What is evidently indicated by phrases such as "good grounds" or "reasonable chance" is, on the one hand, that there need not be more than a 50% chance (i.e., a probability), and on the other hand that there must be more than a minimal possibility. We believe this can also be expressed as a "reasonable" or even a "serious possibility", as opposed to a mere possibility. (At p. 683.)
[6] This is an awkward standard of proof to articulate. This Court has recognized that various expressions of this standard are acceptable, so long as the Board's reasons taken as a whole indicate that the claimant was not put to an unduly onerous burden of proof. For example, Justice Carolyn Layden-Stevenson found that the Board had expressed itself adequately when it stated: "Nothing in the evidence before me indicates that should the principal claimant's mother return to Albania, on balance of probabilities, there is a serious possibility that she would be targeted for persecution" (Brovina v. Canada (Minister of Citizenship and Immigration), 2004 FC 635, [2004] F.C.J. No. 771 (QL), at para. 11). Similarly, Justice Pierre Denault found the following to be acceptable:
Based on the evidence, the panel finds that on a balance of probabilities, there is no objective basis to support the claim in subjective fear, and there is no "reasonable chance" that the claimant would face persecution for any of the grounds stated in the Convention Refugee Definition in the Immigration Act, if she returned to Russia. (Seifelmlioukova v. Canada (Minister of Employment and Immigration), [1994] F.C.J. No. 1163 (T.D.) (QL), at para. 3)
[7] By contrast, in cases where the Board seemed to be demanding too much proof from a claimant, the Court has ordered a new hearing. For example, Chief Justice Julius Isaac found that the Board had erred when it stated that it was "not convinced that the claimant faces a reasonable chance that he would be persecuted for his political opinions should he return to Bulgaria" (Chichmanov v. Canada (Minister of Employment and Immigration), [1992] F.C.J. No. 832 (C.A.)(QL); see also Mirzabeglui v. Canada (Minister of Employment and Immigration), [1991] F.C.J. No. 50 (C.A.) (QL)). In Adjei, above, Justice MacGuigan disapproved of the Board's expression of the standard of proof when it said that the evidence before it was "insufficient for it to conclude that there are substantial grounds for thinking that persecution would result. . .".
[8] The lesson to be taken from Adjei is that the applicable standard of proof combines both the usual civil standard and a special threshold unique to the refugee protection context. Obviously, claimants must prove the facts on which they rely, and the civil standard of proof is the appropriate means by which to measure the evidence supporting their factual contentions. Similarly, claimants must ultimately persuade the Board that they are at risk of persecution. This again connotes a civil standard of proof. However, since claimants need only demonstrate a risk of persecution, it is inappropriate to require them to prove that persecution is probable. Accordingly, they must merely prove that there is a "reasonable chance", "more than a mere possibility" or "good grounds for believing" that they will face persecution.

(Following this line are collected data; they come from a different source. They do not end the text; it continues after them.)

/-- The plan of the present configuration with the accepted changes and then one more, at a latch point, under the live timing, with
the fused windows of settled changes; a pending REFRAME ends it with its last stroke (R163). -/
def Dev.plan (d : Dev) (latch : Int) (extra : List (Nat × Nat)) (windows : List FusedWindow) : Plan :=
  let past := d.flp.recent.map fun e => (d.rel e.1, e.2)
  let start := match past with
    | e :: _ => e.2
    | [] => d.regs
  let afters := (past.drop 1).map (·.2) ++ [d.regs]
  let applied := (past.zip afters).map fun e => (⟨e.1.1, e.2⟩ : Change)
  { timing := d.live, phase0 := d.stk.phase, lambda := d.lambdaNs, start
    changes := applied ++ withTested d.regs d.comingChanges latch extra
    windows := windows.map fun w => ⟨w.stack, d.rel w.first, d.rel w.last⟩
    final := d.projectedWith extra, shows := d.liveShows, limit := d.stk.reframe.map fun b => (d.reframeAhead b : Int) - 1 }

/-- The plan of a REFRAME that takes effect at `b`: the new timing alone, from its first stroke on, since the strokes dealt under the
old one are withdrawn; changes and fused windows that reach past the REFRAME stand, and a command under test with them (R163). -/
def Dev.reframePlan (d : Dev) (b : Rat) (latch : Int) (extra : List (Nat × Nat)) (windows : List FusedWindow) : Plan :=
  let t := d.shadowTiming
  let r1 : Int := (d.reframeAhead b : Nat)
  let changes := withTested d.regs d.comingChanges latch extra
  let start := match (changes.filter fun x => x.latch ≤ r1).getLast? with
    | some x => x.after
    | none => d.regs
  { timing := t, phase0 := ((-r1) % (t.phases : Int)).toNat, lambda := d.lambdaNs, start
    changes := changes.filter fun x => r1 < x.latch
    windows := (windows.map fun w => (⟨w.stack, max r1 (d.rel w.first), d.rel w.last⟩ : Window)).filter fun w => r1 ≤ w.last
    final := d.projectedWith extra, shows := d.liveShows }

/-- The plans that a command under test must hold in: that of the live timing, up to the last stroke before a pending REFRAME, and that
of the REFRAME (R163). -/
def Dev.plans (d : Dev) (latch : Int) (extra : List (Nat × Nat)) (windows : List FusedWindow) : List Plan :=
  match d.stk.reframe with
  | none => [d.plan latch extra windows]
  | some b => (if d.stk.running then [d.plan latch extra windows] else []) ++ [d.reframePlan b latch extra windows]

/-- Admission of a command: the first test that fails in one of its plans. -/
def Dev.admitChange (d : Dev) (latch : Int) (extra : List (Nat × Nat)) (windows : List FusedWindow) : Option AdmFail :=
  (d.plans latch extra windows).findSome? d.admission

/-- The `PRT_ADM_` registers, for the live configuration (Table 7.3). Racing pacing has no R164 or R165 window: the figures
are then free (log 9). -/
def Dev.updateAdm (d : Dev) : Dev :=
  if !d.hasPrt then d
  else
    let a : Plan := { timing := d.live, phase0 := 0, lambda := d.lambdaNs, start := d.regs, changes := [], windows := []
                      final := d.regs, shows := d.liveShows }
    let ms := (List.range a.P).map fun (n : Nat) => (n : Int) + 1
    let regions := List.range d.wb.regions.length
    let worst := (ms.flatMap fun m => regions.map fun r => (d.clockUse a r m, r)).foldl
      (fun (b : Rat × Nat) x => if b.1 < x.1 then x else b) (0, 0)
    let bytes := (ms.map (d.byteUse a)).foldl max 0
    let lead : Rat := (a.timing.lead : Nat)
    let slacks := (d.portsOf 1).flatMap fun q =>
      if a.timing.racing then
        ms.filterMap fun m => (d.portLoad (a.own m) q).map fun x =>
          (x.2.2.foldl (fun s r => min s (lead - (((d.charge a m).1.getD r 0 : Nat) / d.regionRate r + (a.lambda : Nat) + x.1))) lead, q)
      else ((d.sendFrom a q none a.sendStrokes).filter fun x => 0 < x.1).map fun x => (x.2, q)
    let least := slacks.foldl (fun (b : Option (Rat × Nat)) x => match b with
      | none => some x
      | some y => if x.1 < y.1 then some x else b) none
    let cl := if a.timing.racing then d.freshNat else d.roundFree (worst.1 * 1000)
    let d := cl.2.setReg Reg.PRT_ADM_CLOCKS (cl.1 % 2 ^ 11 + worst.2 * 2 ^ 16)
    let by_ := if a.timing.racing then d.freshNat else d.roundFree (bytes * 1000)
    let d := by_.2.setReg Reg.PRT_ADM_BYTES (by_.1 % 2 ^ 11)
    match least with
    | none => d.setReg Reg.PRT_ADM_SLACK 0xFFFFFF
    | some x =>
      let us := d.roundFree (x.1 / 1000)
      us.2.setReg Reg.PRT_ADM_SLACK (min us.1 0xFFFFFF + x.2 * 2 ^ 24)

end Sys2Proof.Machine
end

[9] The case law referred to above shows that where the Board has articulated the gist of the appropriate standard of proof (i.e. the combination of the civil standard with the concept of a "reasonable chance"), this Court has not intervened. On the other hand, where it appears that the Board has elevated the standard of proof, the Court has gone on to consider whether a new hearing is required. Further, if the Court cannot determine what standard of proof was applied, a new hearing may be necessary: Begollari v. Canada (Minister of Citizenship and Immigration), 2004 FC 1340, [2004] F.C.J. 1613 (T.D.) (QL).
[10] Where the Board imposes a burden of proof that is too high, there is a chance that an unsuccessful claimant might otherwise have succeeded. However, in some cases, an error would be purely academic. This would be the case in situations where the claimant's evidence is so weak that it could not possibly meet even the "reasonable chance"standard: Brovina, above.
[11] Accordingly, the Court's role on judicial review in these circumstances is to determine whether the Board applied the appropriate standard of proof. If not, the Court must then decide whether the error requires a new hearing.
(b) The Board's Decision
[12] To repeat, the Board said "The claimant did not discharge his burden of proof sufficiently to establish, on a balance of probabilities, his claim is well-founded".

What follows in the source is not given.